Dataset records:
——

/-- R153: the status byte is sent, then `LINK_ERR` cleared; a second `status` sends the same `OP_ERR` and no link error
(decision D16). -/
def Obligations.StatusReportsAndClears : Prop :=
  ∀ s : State, ∃ t u, exec .status s = .next t ∧ t.calls = s.calls ++ frameCalls s.cfg.crc [s.status] ∧
    exec .status t = .next u ∧ u.calls = t.calls ++ frameCalls s.cfg.crc [t.status] ∧
    statusLinkErr t.status = 0 ∧ statusOpErr t.status = statusOpErr s.status ∧ u.status = t.status

/-- R154: NAK; no operand is read, no storage touched, and which byte it was makes no difference (the field `OP_ERR`:
decision D16). -/
def Obligations.ReservedOpcodeAnswersNak : Prop :=
  ∀ (s : State) (op : Byte), ∃ t, exec (.reserved op) s = .next t ∧
    t.calls = s.calls ++ frameCalls s.cfg.crc [s.cfg.nak] ∧ statusOpErr t.status = OpErr.opUnknown.code ∧
    t.link = s.link ∧ t.keystore = s.keystore ∧ t.blockstore = s.blockstore ∧ t.perm = s.perm ∧ t.sidx = s.sidx

/-- R155, R177: a failed operand ends any of the four commands that read one, with no other effect on a store, on
`PERM` or on `SIDX`; NAK or silence by `OPERAND_FAIL_REPLY` (decision D12; the fields of `STATUS`: decision D16). -/
def Obligations.OperandFailureHasNoOtherEffect : Prop :=
  ∀ (s t : State) (i : Instr) (len : Nat) (c : Cause), operandLength i = some len →
    receiveOperand len s = (t, .fail c) →
    ∃ u, exec i s = .next u ∧ u.keystore = s.keystore ∧ u.blockstore = s.blockstore ∧ u.perm = s.perm ∧
      u.sidx = s.sidx ∧ statusOpErr u.status = OpErr.opOperand.code ∧ statusLinkErr u.status = c.code ∧
      u.calls = t.calls ++ (if s.cfg.operandFailReply = .nak then frameCalls s.cfg.crc [s.cfg.nak] else [])

/-! ### The commands: what each leaves unchanged -/

/-- The frame of the commands without an operand packet that store nothing: `lookup`, `noise`, `status` and a reserved
opcode. They write `STATUS` and `TXCRC` and emit a reply; `noise` draws from the random source, `lookup` makes one free
choice. -/
def Obligations.FrameOfCommandsThatStoreNothing : Prop :=
  ∀ (i : Instr) (s t : State),
    ((∃ k, i = .lookup k) ∨ i = .noise ∨ i = .status ∨ ∃ op, i = .reserved op) → exec i s = .next t →
    t.cfg = s.cfg ∧ t.perm = s.perm ∧ t.sidx = s.sidx ∧ t.rxbuf = s.rxbuf ∧ t.rxcnt = s.rxcnt ∧ t.tlast = s.tlast ∧
    t.dstate = s.dstate ∧ t.curop = s.curop ∧ t.decLayer = s.decLayer ∧ t.link = s.link ∧ t.now = s.now ∧
    (i ≠ .noise → t.rng = s.rng) ∧ ((∀ k, i ≠ .lookup k) → t.draws = s.draws) ∧
    (i ≠ .status → statusLinkErr t.status = statusLinkErr s.status) ∧
    (i = .status → statusOpErr t.status = statusOpErr s.status) ∧
    t.status.getLsbD 7 = s.status.getLsbD 7 ∧ t.status.getLsbD 3 = s.status.getLsbD 3 ∧
    (∀ a, t.keystore.read a = s.keystore.read a) ∧ (∀ a, t.blockstore.read a = s.blockstore.read a)

/-- The frame of `erase`: beside the 256 slots, `SIDX`, `TXCRC` and `OP_ERR`, nothing but the free choice of the rebuild
and the output calls. -/
def Obligations.FrameOfErase : Prop :=
  ∀ s t : State, exec .erase s = .next t →
    t.cfg = s.cfg ∧ t.perm = s.perm ∧ t.rxbuf = s.rxbuf ∧ t.rxcnt = s.rxcnt ∧ t.tlast = s.tlast ∧
    t.dstate = s.dstate ∧ t.curop = s.curop ∧ t.decLayer = s.decLayer ∧ t.link = s.link ∧ t.now = s.now ∧
    t.rng = s.rng ∧ statusLinkErr t.status = statusLinkErr s.status ∧
    t.status.getLsbD 7 = s.status.getLsbD 7 ∧ t.status.getLsbD 3 = s.status.getLsbD 3 ∧
    (∀ a, (∀ slot, ¬ (slotBase slot ≤ a ∧ a < slotBase slot + 512)) → t.keystore.read a = s.keystore.read a) ∧
    (∀ a, t.blockstore.read a = s.blockstore.read a)

/-- The frame of `prime` and `get`: no byte of either store changes; `get` changes neither `PERM` nor `SIDX`. What
receiving an operand writes is named by its absence: `RXBUF`, `RXCNT`, `TLAST`, `LINK_ERR`, the decoding layer, the
link, the clock; `TXCRC` and `OP_ERR` are the reply's. -/
def Obligations.FrameOfPrimeAndGet : Prop :=
  ∀ (i : Instr) (s t : State), (i = .prime ∨ i = .get) → exec i s = .next t →
    t.cfg = s.cfg ∧ t.curop = s.curop ∧ t.rng = s.rng ∧ t.dstate = .awaitingOperand ∧
    (i = .get → t.perm = s.perm ∧ t.sidx = s.sidx) ∧
    t.status.getLsbD 7 = s.status.getLsbD 7 ∧ t.status.getLsbD 3 = s.status.getLsbD 3 ∧
    (∀ len n, operandLength i = some len → (receiveOperand len s).2 = .ok n →
      statusLinkErr t.status = statusLinkErr s.status) ∧
    (∀ a, t.keystore.read a = s.keystore.read a) ∧ (∀ a, t.blockstore.read a = s.blockstore.read a)

/-- The frame of `write`: the bytes it may store to are those of the slot its operand names. -/
def Obligations.FrameOfWrite : Prop :=
  ∀ s t : State, exec .write s = .next t →
    t.cfg = s.cfg ∧ t.curop = s.curop ∧ t.rng = s.rng ∧ t.dstate = .awaitingOperand ∧ t.perm = s.perm ∧
    t.status.getLsbD 7 = s.status.getLsbD 7 ∧ t.status.getLsbD 3 = s.status.getLsbD 3 ∧
    (∀ n, (receiveOperand 513 s).2 = .ok n → statusLinkErr t.status = statusLinkErr s.status) ∧
    (∀ a, ¬ (slotBase (operandSlot (receiveOperand 513 s).1) ≤ a ∧
        a < slotBase (operandSlot (receiveOperand 513 s).1) + 512) → t.keystore.read a = s.keystore.read a) ∧
    (∀ a, t.blockstore.read a = s.blockstore.read a)

/-- The frame of `put`: the bytes it may store to are those of the record its operand names. -/
def Obligations.FrameOfPut : Prop :=
  ∀ s t : State, exec .put s = .next t →
    t.cfg = s.cfg ∧ t.curop = s.curop ∧ t.rng = s.rng ∧ t.dstate = .awaitingOperand ∧ t.perm = s.perm ∧
    t.sidx = s.sidx ∧
    t.status.getLsbD 7 = s.status.getLsbD 7 ∧ t.status.getLsbD 3 = s.status.getLsbD 3 ∧
    (∀ n, (receiveOperand 1026 s).2 = .ok n → statusLinkErr t.status = statusLinkErr s.status) ∧
    (∀ a, t.keystore.read a = s.keystore.read a) ∧
    (∀ a, ¬ (recordBase (operandAddr (receiveOperand 1026 s).1) ≤ a ∧
        a < recordBase (operandAddr (receiveOperand 1026 s).1) + 1024) → t.blockstore.read a = s.blockstore.read a)

/-! ### Commands one after another -/

/-- S7, R117, R123, which the spec derives: a key just enrolled is found, with its Response, if no other slot holds
it. -/
def Obligations.EnrolledKeyIsFound : Prop :=
  ∀ (s : State) (a : Byte) (k r : Key) (evs rest : List LinkEvent), s.link = evs ++ rest →
    Delivers s.cfg (encodeWrite a k r) evs → (∀ b, b ≠ a → keyAt s b ≠ k) →
    ∃ t u, exec .write s = .next t ∧ exec (.lookup k) t = .next u ∧
      u.calls = t.calls ++ frameCalls s.cfg.crc r.toList

/-- S9, R133, which the spec derives: a record just put is the one `get` sends. -/
def Obligations.PutRecordIsRead : Prop :=
  ∀ (s : State) (addr : Word) (d : Record) (evs evs' rest : List LinkEvent), addr.toNat ≤ 31 →
    s.link = evs ++ (evs' ++ rest) → Delivers s.cfg (encodePut s.cfg.blockAddrOrder addr d) evs →
    Delivers s.cfg (encodeGet s.cfg.blockAddrOrder addr) evs' →
    ∃ t u, exec .put s = .next t ∧ exec .get t = .next u ∧
      u.calls = t.calls ++ .decClear :: frameCalls s.cfg.crc d.toList

/-- S6, R117, R123 (3), which the spec derives: after `erase` no key but the all-zero one is found, and the all-zero
one is, with the all-zero Response (decision D23). -/
def Obligations.ErasedKeysAreNotFound : Prop :=
  ∀ (s : State) (k : Key), ∃ t u, exec .erase s = .next t ∧ exec (.lookup k) t = .next u ∧
    (k ≠ zeroKey → statusOpErr u.status = OpErr.opNotFound.code) ∧
    (k = zeroKey → u.calls = t.calls ++ frameCalls s.cfg.crc zeroKey.toList)

/-- S5, R123 (2), which the spec derives: `prime` does not alter which keys are enrolled or in which slots: the match
set of every `Find` is the same before and after. -/
def Obligations.PrimePreservesEnrolledKeys : Prop :=
  ∀ (s t : State), exec .prime s = .next t → ∀ k : Key, matchSet t k = matchSet s k

/-! ### The machine -/

/-- A step runs the decoded command: when the first packet of a pass decodes to a command, the step is that command on
the state of R140 (`DSTATE <- Lookup`, or `CUROP <- RXBUF[0]`), and then `DSTATE <- Idle`. -/
def Obligations.StepRunsTheDecodedCommand : Prop :=
  ∀ (s t : State) (n : Nat) (i : Instr), receive 256 1 { s with dstate := .awaitingPacket } = (t, .ok n) →
    decode t.cfg (rxSlice t 0 n) = .ok i → step s = thenIdle (exec i (enterTransaction n t))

——

In your reply, restate exactly the lines from the start of the records above through the line holding "NAK or silence", including both, and nothing else.

/-- R153: the status byte is sent, then `LINK_ERR` cleared; a second `status` sends the same `OP_ERR` and no link error
(decision D16). -/
def Obligations.StatusReportsAndClears : Prop :=
  ∀ s : State, ∃ t u, exec .status s = .next t ∧ t.calls = s.calls ++ frameCalls s.cfg.crc [s.status] ∧
    exec .status t = .next u ∧ u.calls = t.calls ++ frameCalls s.cfg.crc [t.status] ∧
    statusLinkErr t.status = 0 ∧ statusOpErr t.status = statusOpErr s.status ∧ u.status = t.status

/-- R154: NAK; no operand is read, no storage touched, and which byte it was makes no difference (the field `OP_ERR`:
decision D16). -/
def Obligations.ReservedOpcodeAnswersNak : Prop :=
  ∀ (s : State) (op : Byte), ∃ t, exec (.reserved op) s = .next t ∧
    t.calls = s.calls ++ frameCalls s.cfg.crc [s.cfg.nak] ∧ statusOpErr t.status = OpErr.opUnknown.code ∧
    t.link = s.link ∧ t.keystore = s.keystore ∧ t.blockstore = s.blockstore ∧ t.perm = s.perm ∧ t.sidx = s.sidx

/-- R155, R177: a failed operand ends any of the four commands that read one, with no other effect on a store, on
`PERM` or on `SIDX`; NAK or silence by `OPERAND_FAIL_REPLY` (decision D12; the fields of `STATUS`: decision D16). -/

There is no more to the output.